Library preparation and sequencing

Customized Illumina sequencing adapters (Table S6) were ligated to the extended random dsDNA pool and extended bound dsDNAs; ligation mix solutions were prepared as shown in Table S7 and incubated at 25 °C for 20 min. The ligated dsDNAs were purified using AMPure XP beads (Beckman Coulter, USA) by following the product instructions with a 1:1.5 ratio of the ligated dsDNAs to AMPure XP beads. For each ligated random dsDNA pool and the bound dsDNAs after purification, different Illumina indexes were added by PCR. PCR solutions were prepared as shown in Table S8, and the PCR program is shown in Table S9. Finally, the indexed libraries were purified twice using AMPure XP beads (Beckman Coulter, USA) by following the product instructions, with a 1:1 ratio between the library and AMPure XP beads. The purified libraries were sequenced on the Illumina NovaSeq PE150 platform.

Analysis of sequencing data

The random sequences between the designed fixed sequences were extracted from read 1 and read 2. If the extracted random sequences in read 1 and read 2 in the same pair were not reverse complements, the pair of reads was discarded. For the remaining reads of the sequencing results obtained from the random dsDNA pool, the number of reads for each type \({S}_{i}\) of random sequences was counted as \({R}_{{S}_{i}}\). For the remaining reads of the sequencing results obtained from the bound dsDNAs, the number of reads for each type, \({S}_{i}\), of random sequences was counted as \({B}_{{S}_{i}}\). Then, the proportion of sequence \({S}_{i}\) in the random dsDNA pool was calculated as \(\mathrm{P}\left({S}_{i}\right)=\frac{{R}_{{S}_{i}}}{\sum_{i=1}^{{4}^{n}}{R}_{{S}_{i}}};\) while the proportion of sequence \({S}_{i}\) in the bound dsDNAs was calculated as \(\mathrm{P}({S}_{i}|\mathrm{bound})=\frac{{B}_{{S}_{i}}}{\sum_{i=1}^{{4}^{n}}{B}_{{S}_{i}}}\). Finally, the relative binding energy which represents the affinity8 of sequence \({S}_{i}\) was calculated as \({\Delta \Delta G}_{{S}_{i}}=-{log}_{2}\frac{\mathrm{P}({S}_{i}|\mathrm{bound})}{\mathrm{P}({S}_{i})}\). The above data analysis was performed using custom code written in Python 3.6. The following modules were used: re, os, sys, datetime, collections, gc, pandas, numpy, math, matplotlib, pickle, and xlwt.

The K-mer graph

The theory of K-mer graphs has been described in previous studies23,24,25,26. The 1-mer, 2-mer, 3-mer, and 4-mer graphs are shown in Fig. S1.
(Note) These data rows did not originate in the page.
/-- Decrement a counter (R34, R35). -/
def State.decCounter (s : State) (core dc : Nat) : State :=
  let k := (s.tile core).counter dc
  let put (c : Counter) := s.modTile core fun t => { t with counters := Sparse.set {} t.counters dc c }
  if k.val = 0 then put { k with uf := true }
  else
    let s1 := put { k with val := k.val - 1 }
    if k.val = 1 then
      match k.bound with
      | some x => s1.modTask (taskAt core x) fun t => t.counterWake dc
      | none => s1
    else s1

/-! ## Virtual channels (R17, R18) -/

/-- Words waiting in channel n of a core. -/
def Tile.vc (t : Tile) (n : Nat) : List Word64 := Sparse.get [] t.vcs n

/-- The task bound to channel n of a core. -/
def State.boundTo (s : State) (core n : Nat) : Option Nat :=
  ((List.range 8).map (taskAt core)).find? fun t => decide ((s.task t).st ≠ .free) && decide ((s.task t).vc = some n)

/-- The core has a network interface that takes words: it holds a field, or it is a management core (R15). -/
def State.takesWords (s : State) (core : Nat) : Bool := isMgmt core || (s.tile core).fld.isSome

/-- A word enters a channel that has room, and wakes the bound task (R18, R33). -/
def State.vcPut (s : State) (core n : Nat) (w : Word64) : State :=
  let s1 := s.modTile core fun t => { t with vcs := Sparse.set [] t.vcs n (t.vc n ++ [w]) }
  match s.boundTo core n with
  | some t => s1.modTask t Task.wordWake
  | none => s1

/-- A word is on its way to a channel (R18). A task's releases its earlier accesses at a scope: it arrives once they have performed (R153,
R221, R222, R295). -/
def State.send (s : State) (src : Option Nat) (core n : Nat) (w : Word64) (vout : Bool) (scope : Nat := 4) : State :=
  { s with mesh := s.mesh ++ [⟨src, core, n, w, vout, (match src with | some t => (s.task t).port.length | none => 0), scope⟩] }

/-! ## Watchpoints (R380) -/

/-- Watchpoint w is hit by an access of n bytes at address a of a space (0 granary, 1 bin of the tile, 2 device virtual). -/
def Die.watchHit (d : Die) (w fld space tile a n : Nat) (rd wr : Bool) : Bool :=
  let c := d.reg (0x132 + 4 * w)
  let wa := d.reg (0x131 + 4 * w) % 65536 * 2 ^ 32 + d.reg (0x130 + 4 * w)
  let lg := bits c 24 8
  bitB c 0 && ((rd && bitB c 2) || (wr && bitB c 3)) && (decide (bits c 16 8 = 255) || decide (bits c 16 8 = fld)) &&
  decide (bits c 6 2 = space) && (decide (space ≠ 1) || decide (bits c 8 8 = tile)) &&
  decide (a / 2 ^ lg ≤ wa / 2 ^ lg) && decide (wa / 2 ^ lg ≤ (a + n - 1) / 2 ^ lg)

/-- An access by a port of a field hits the lowest-numbered watchpoint of a die, if any: a record, an event, and WATCH in a task when FAULT
is set. `tk` is the issuing task where the access is a task's or its stream's. -/
def State.watchBy (s : State) (dn fld ver who ctx : Nat) (tk : Option Nat) (space tile a n : Nat) (rd wr : Bool) : State :=
  let d := s.die dn
  match (List.range 8).find? fun w => d.watchHit w fld space tile a n rd wr with
  | none => s
  | some w =>
    let info := w + 8 * b2n wr
    let s1 := s.pushRec ⟨5, .watch, dn, fld, ver, who, ctx, 0, 255, 255, info, a, 0, s.cycle⟩
    let s2 := s1.traceEvent dn 5 w who fld ver
    match tk with
    | some t => if bitB (d.reg (0x132 + 4 * w)) 4 then s2.raiseAsync t .watch info else s2
    | none => s2

/-- A watch on an access by a port of a core. -/
def State.watch (s : State) (core ctx : Nat) (tk : Option Nat) (space tile a n : Nat) (rd wr : Bool) : State :=
  s.watchBy (dieOf core) (s.fieldNum core) (s.verOf core) (tileOf core) ctx tk space tile a n rd wr

/-- A watch on n bytes at a local address of a core. -/
def State.watchLocal (s : State) (core ctx : Nat) (tk : Option Nat) (a n : Nat) (rd wr : Bool) : State :=
  match localPlace core a with
  | (.bin c, o) => s.watch core ctx tk 1 (tileOf c) o n rd wr
  | (_, _) => s.watch core ctx tk 0 0 a n rd wr

/-! ## Field faults (R53, R55) -/

/-- Every return of the field's tasks whose value is known is written before it freezes (R73). -/
def State.landField (s : State) (k : Nat) : State :=
  (s.fieldCores k).foldl (fun s c => (List.range 8).foldl (fun s x => s.modTask (taskAt c x) Task.forceRets) s) s

/-- Mark every task of a field that is not FREE as FAULTED (R21, R53). -/
def State.faultTasks (s : State) (k : Nat) : State :=
  (s.fieldCores k).foldl (fun s c => (List.range 8).foldl (fun s x =>
    s.modTask (taskAt c x) fun t => if t.st = .free then t else { t with st := .faulted }) s) s

/-- A return of one of the field's tasks is outstanding whose value is not known (R73). -/
def State.returnsOpen (s : State) (k : Nat) : Bool :=
  (s.fieldCores k).any fun c => (List.range 8).any fun x => (s.task (taskAt c x)).unwritten

/-- The beat under way is over, or is given up: its lines of peer memory and the translations that they were asked under are dropped, and
with them a translation that a TINV has named since (R218, R239). -/
def Cmd.beatOver (c : Cmd) : Cmd :=
  { c with lines := [], owed := c.owed.filter (·.line.isNone), under := [], xl := if c.stale then none else c.xl, stale := false }

/-- The commands of a field that freezes give up the beats that wait for lines of peer memory: these beats begin again when it resumes. -/
def State.dropBeats (s : State) (k : Nat) : State :=
  { s with cmds := Sparse.mapAll {} (fun c (x : Cmd) => if s.fieldOf (c / 128) = some k then x.beatOver else x) s.cmds }

/-- The field freezes, its tasks FAULTED if the fault ends it; its dump timer starts (R22, R53, R377, R379). -/
def State.freezeNow (s : State) (k : Nat) (cause : Cause) (ends : Bool) : State :=
  let f := s.field k
  let s1 := (((s.landField k).dropBeats k).modField k fun f =>
    { f with st := .frozen, stopping := false, closing := none, cause := some (causeCode cause), dump := some s.cycle, frozenAt := s.cycle }).traceEvent
      (k / 256) 2 (causeCode cause) 0 (k % 256) f.ver
  if ends then (s1.faultTasks k).modField k fun f => { f with ended := true } else s1

/-- A fault freezes the field: at once, or, its pickers and pumps stopped, when the last outstanding return has been written (R73). -/
def State.freeze (s : State) (k : Nat) (cause : Cause) (ends : Bool) : State :=
  if s.returnsOpen k then s.modField k fun f => { f with stopping := true, closing := some (cause, ends) } else s.freezeNow k cause ends

/-- A field that a fault is freezing freezes once nothing is outstanding. -/
def State.closeField (s : State) (k : Nat) : State :=
  match (s.field k).closing with
  | some (c, e) => if s.returnsOpen k then s else s.freezeNow k c e
  | none => s

/-- The field is in a state that faults can freeze. -/
def Field.runs (f : Field) : Bool := decide (f.st = .live) || decide (f.st = .loading)

/-- A field fault (R55): freeze, and one record of kind 2. A field that a fault is freezing already takes no second. -/
def State.fieldFault (s : State) (k : Nat) (c : Cause) (tile group cell info : Nat) : State :=
  let f := s.field k
  if f.runs && f.closing.isNone then
    (s.freeze k c false).pushRec ⟨2, c, k / 256, k % 256, f.ver, tile, 255, 0, group, cell, info, 0, 0, s.cycle⟩
  else s

/-! ## Configuration-phase order (R303) -/

/-- Every cell of the field has loaded: its south-east cell, which the wave reaches last, has (R283, R286). -/
def State.allLoaded (s : State) (k : Nat) : Bool := ((s.fieldCores k).getLast?.map fun c => (s.cell (256 * c + 255)).loaded).getD true

/-- A reconfiguration has reached the core's tile and not every cell of its field: the accesses of the new version come after all of the
old, and wait (R303). The old ones include the bin operations of cells that have not loaded, in a tile that the wave has reached (DESIGN
CHOICE, log 72). -/
def State.verHold (s : State) (core : Nat) : Bool :=
  match s.fieldOf core with
  | some k =>
    (match (s.field k).wave with | some w => !w.cold | none => false) && (s.tile core).declared && !s.allLoaded k
  | none => false

/-! ## Banks (R216, R388) -/

/-- The cycle that a core counts: its field's own, or the module's where it has no field. -/
def State.coreCycle (s : State) (core : Nat) : Nat :=
  match s.fieldOf core with
  | some f => (s.field f).own / 12
  | none => s.cycle

/-- Banks of a core noted for its present cycle. -/
def State.banksNow (s : State) (core : Nat) (x : Nat × List Nat) : List Nat := if x.1 = s.coreCycle core + 1 then x.2 else []

/-- An access that has waited 15 cycles on end before the present one takes its banks. -/
def bankDue (wait waitAt now : Nat) : Bool := decide (15 ≤ wait) && decide (waitAt + 1 = now)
KGViewer visualization software

The KGViewer visualization software (Fig. 3) was written in Python 3.6. The scientific visualization tool MayaVi27 and the Python graphical user interface display tool QtGui were used.

Results and discussions

Development of KaScape

To accurately determine the binding ability of all types of dsDNA to a protein under the same experimental conditions, measuring the fraction of each type of dsDNA sequence bound to a protein in the same liquid mixture is an ideal solution if the initial dsDNA distribution is uniform. To achieve this goal, a dsDNA pool containing all types of dsDNA sequences is needed, which can be generated by random ssDNA synthesis14. Since the binding sites of most single-domain transcription factors are short (for example, the length of TFBS bound by WRKY is approximately 6 bp28), we designed a random dsDNA pool with 4, 5, 6, and 7 random bases. Ideally, each bound dsDNA molecule should be bound by only one transcription factor, which should be located exactly in the random base region. The more a specific type of DNA is measured, the stronger the binding signal for that type of dsDNA will be. Based on these assumptions, we developed a new method called KaScape (Fig. 1), which can determine the relative affinity landscape of a given transcription factor. Theoretically, the affinity of a given TF-DNA interaction can be determined as the binding energy:

$$\Delta G=-RTln\left(\frac{[TF\cdot {DNA}_{bound}]}{\left[{TF}_{unbound}\right][{DNA}_{unbound}]}\right)$$

Several groups have established that molecular counting of DNA via HTS can measure bound and input concentrations and simplify the relative binding affinity as the relative binding energy8,17:

$$\Delta \Delta G=-RTln\frac{{P}_{bound}}{{P}_{input}}$$

We adopted this simplified relative binding energy to represent the relative binding affinity (see “Analysis of sequencing data” section).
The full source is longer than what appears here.